As Brian and I walk into a restaurant, the hostess usually asks “Just two?” and I cringe. As hard as the words are, I manage to agree, “yes, just two.” But it feels like a big, fat lie.
For Brian and I are never just two. No matter where we go in life, our daughter is here. She is present in our hearts for every second of every day. To most of the world, we are just two people walking into a restaurant for dinner, but we know we are so much more than that. We are a family of three.
In the last three months, I have realized that our family’s structure just wasn’t made for this world. I hate filling out medical forms and legal documents for this very reason. There’s always that one, awful question; “How many children?” And though my heart longs to tell the whole truth and include Aria, I know what they are really asking. The IRS doesn’t even count her as a person because she wasn’t in our household for more than six months. So with great apprehension, I write “Zero.” And it feels like I’ve just written my daughter out of my life.

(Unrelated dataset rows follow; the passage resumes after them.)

-- ==== Sys2Proof/Machine/ReadPath.lean ====
section
/-! DEFINITION. The rows of the read pipeline (R113, R114, R122, R126 to R132): media reads, the decode ladder, lanes, checks and
delivery; merges (R115), and the loading of map items (R174). -/

namespace Sys2Proof.Machine

/-! ## Media reads (R148, R152) -/

/-- Whether a use of the read pipeline is one of a function, among which the queues of a die are served in turn (R62). -/
def RDest.ofHost (x : RDest) : Bool := match x with
  | .host | .compare | .verify | .merge _ | .divert _ => true
  | _ => false

/-- Reads that wait for a die with their tags, in queue order. -/
def Dev.waitingReads (d : Dev) (die : Nat) : List RGran :=
  ((d.die die).reads.filterMap (fun i => d.rg i)).filter (fun g => decide (g.stage = .media) && g.tag)

/-- The read that a die serves next where a granule's is to be: in a suspension the first of another block in queue order (R152),
else the functions' reads by deficit round robin over the functions (R62), and any other in queue order. The round robin
moves on with it. -/
def Dev.serveRead (d : Dev) (g : RGran) : Option Dev :=
  let die := pgaDie g.entry.pga
  let l := d.waitingReads die
  match (d.die die).op with
  | some o => if (l.find? (fun h => decide (pgaBlock h.entry.pga ≠ o.block))).map (·.id) = some g.id then some d else none
  | none =>
    if g.dest.ofHost then
      let mine (f : Nat) (h : RGran) : Bool := h.dest.ofHost && decide (h.ref.fix = f)
      match (d.die die).drr.next (16384 * pageCount g.entry.pga g.entry.units) (fun f => l.any (mine f)) with
      | some (f, drr) =>
        if (l.find? (mine f)).map (·.id) = some g.id then some (d.modDie die (fun x => { x with drr := drr })) else none
      | none => none
    else if (l.find? (fun h => !h.dest.ofHost)).map (·.id) = some g.id then some d else none

/-- NAND_READ_COMPLETE: the data of a queued read arrive; Change Read Column Enhanced selects what is transferred (R139). A die
busy with a program or an erase reads only while that is suspended and ready, up to SUSP_MAX_READS (R148, R152). -/
def execNandReadComplete (id : Nat) (s : State) : Host.Outcome State Fault Refusal :=
  act s fun d =>
    match d.rg id with
    | none => d
    | some g =>
      let die := pgaDie g.entry.pga
      let b := pgaBlock g.entry.pga
      if g.stage = .media ∧ g.tag ∧ d.dieReads die b then
        match d.serveRead g with
        | none => d
        | some d =>
          let d := (d.tell .changeColumn die b).modDie die (fun x => { x with reads := x.reads.filter (· ≠ id) })
          let d := (d.modRg id (fun g => { g with stage := .decode, tag := false })).endTag (chanOf die)
          (d.countPages die b (pageCount g.entry.pga g.entry.units)).readDone die
      else d

/-! ## The decode ladder of a granule (R126) -/

/-- A move whose codewords stand: the clear header is checked, and the copy goes on as it is (R185); a header that fails takes
the granule to step 4, once. -/
def Dev.moveRead (d : Dev) (g : RGran) (w : Nat) : Dev :=
  if (d.content g.entry).gtag = g.gtag then (d.endRg g).modWg w (fun x => { x with stage := .parity })
  else if d.rdp.reconA && g.checkFail.isNone then
    (d.freeLane g).modRg g.id (fun g => { g.toStep4 true with checkFail := some false, holds := none })
  else d.unrecovered g.id

/-- What the end of a codeword brings its granule: with all of them standing a move goes on as it is and any other use to
decryption; with those left at step 4 it waits for reconstruction. A soft decoder or an accumulator that the granule no longer
needs is free. -/
def Dev.afterDecode (d : Dev) (id : Nat) : Dev :=
  match d.rg id with
  | none => d
  | some g =>
    if g.cws.all (·.ok) then
      match g.dest with
      | .move w => d.moveRead g w
      | _ => ((d.freeLane g).modRg id (fun g => { g with lane := none })).rgReady id .decrypt
    else if g.stage = .decode ∧ g.cws.all (fun c => c.ok || decide (4 ≤ c.step)) then
      (d.modRg id (fun g => { g with lane := none })).rgReady id .rebuild
    else if g.stage = .decode ∧ g.cws.any (fun c => !c.ok && decide (c.step = 3)) = false then
      d.modRg id (fun g => { g with lane := none })
    else d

I think a lot of people tend to see us that way too. They see Brian, they see me, but they don’t see Aria, so she doesn’t count. It often feels as if a lot of people don’t fully comprehend her impact on our lives. Aria may not have been here long, but she is just as much our child as you are your parent’s child. We loved her just the same.
For us, 1+1=3, and I hope that when you see us, you see all three of us too.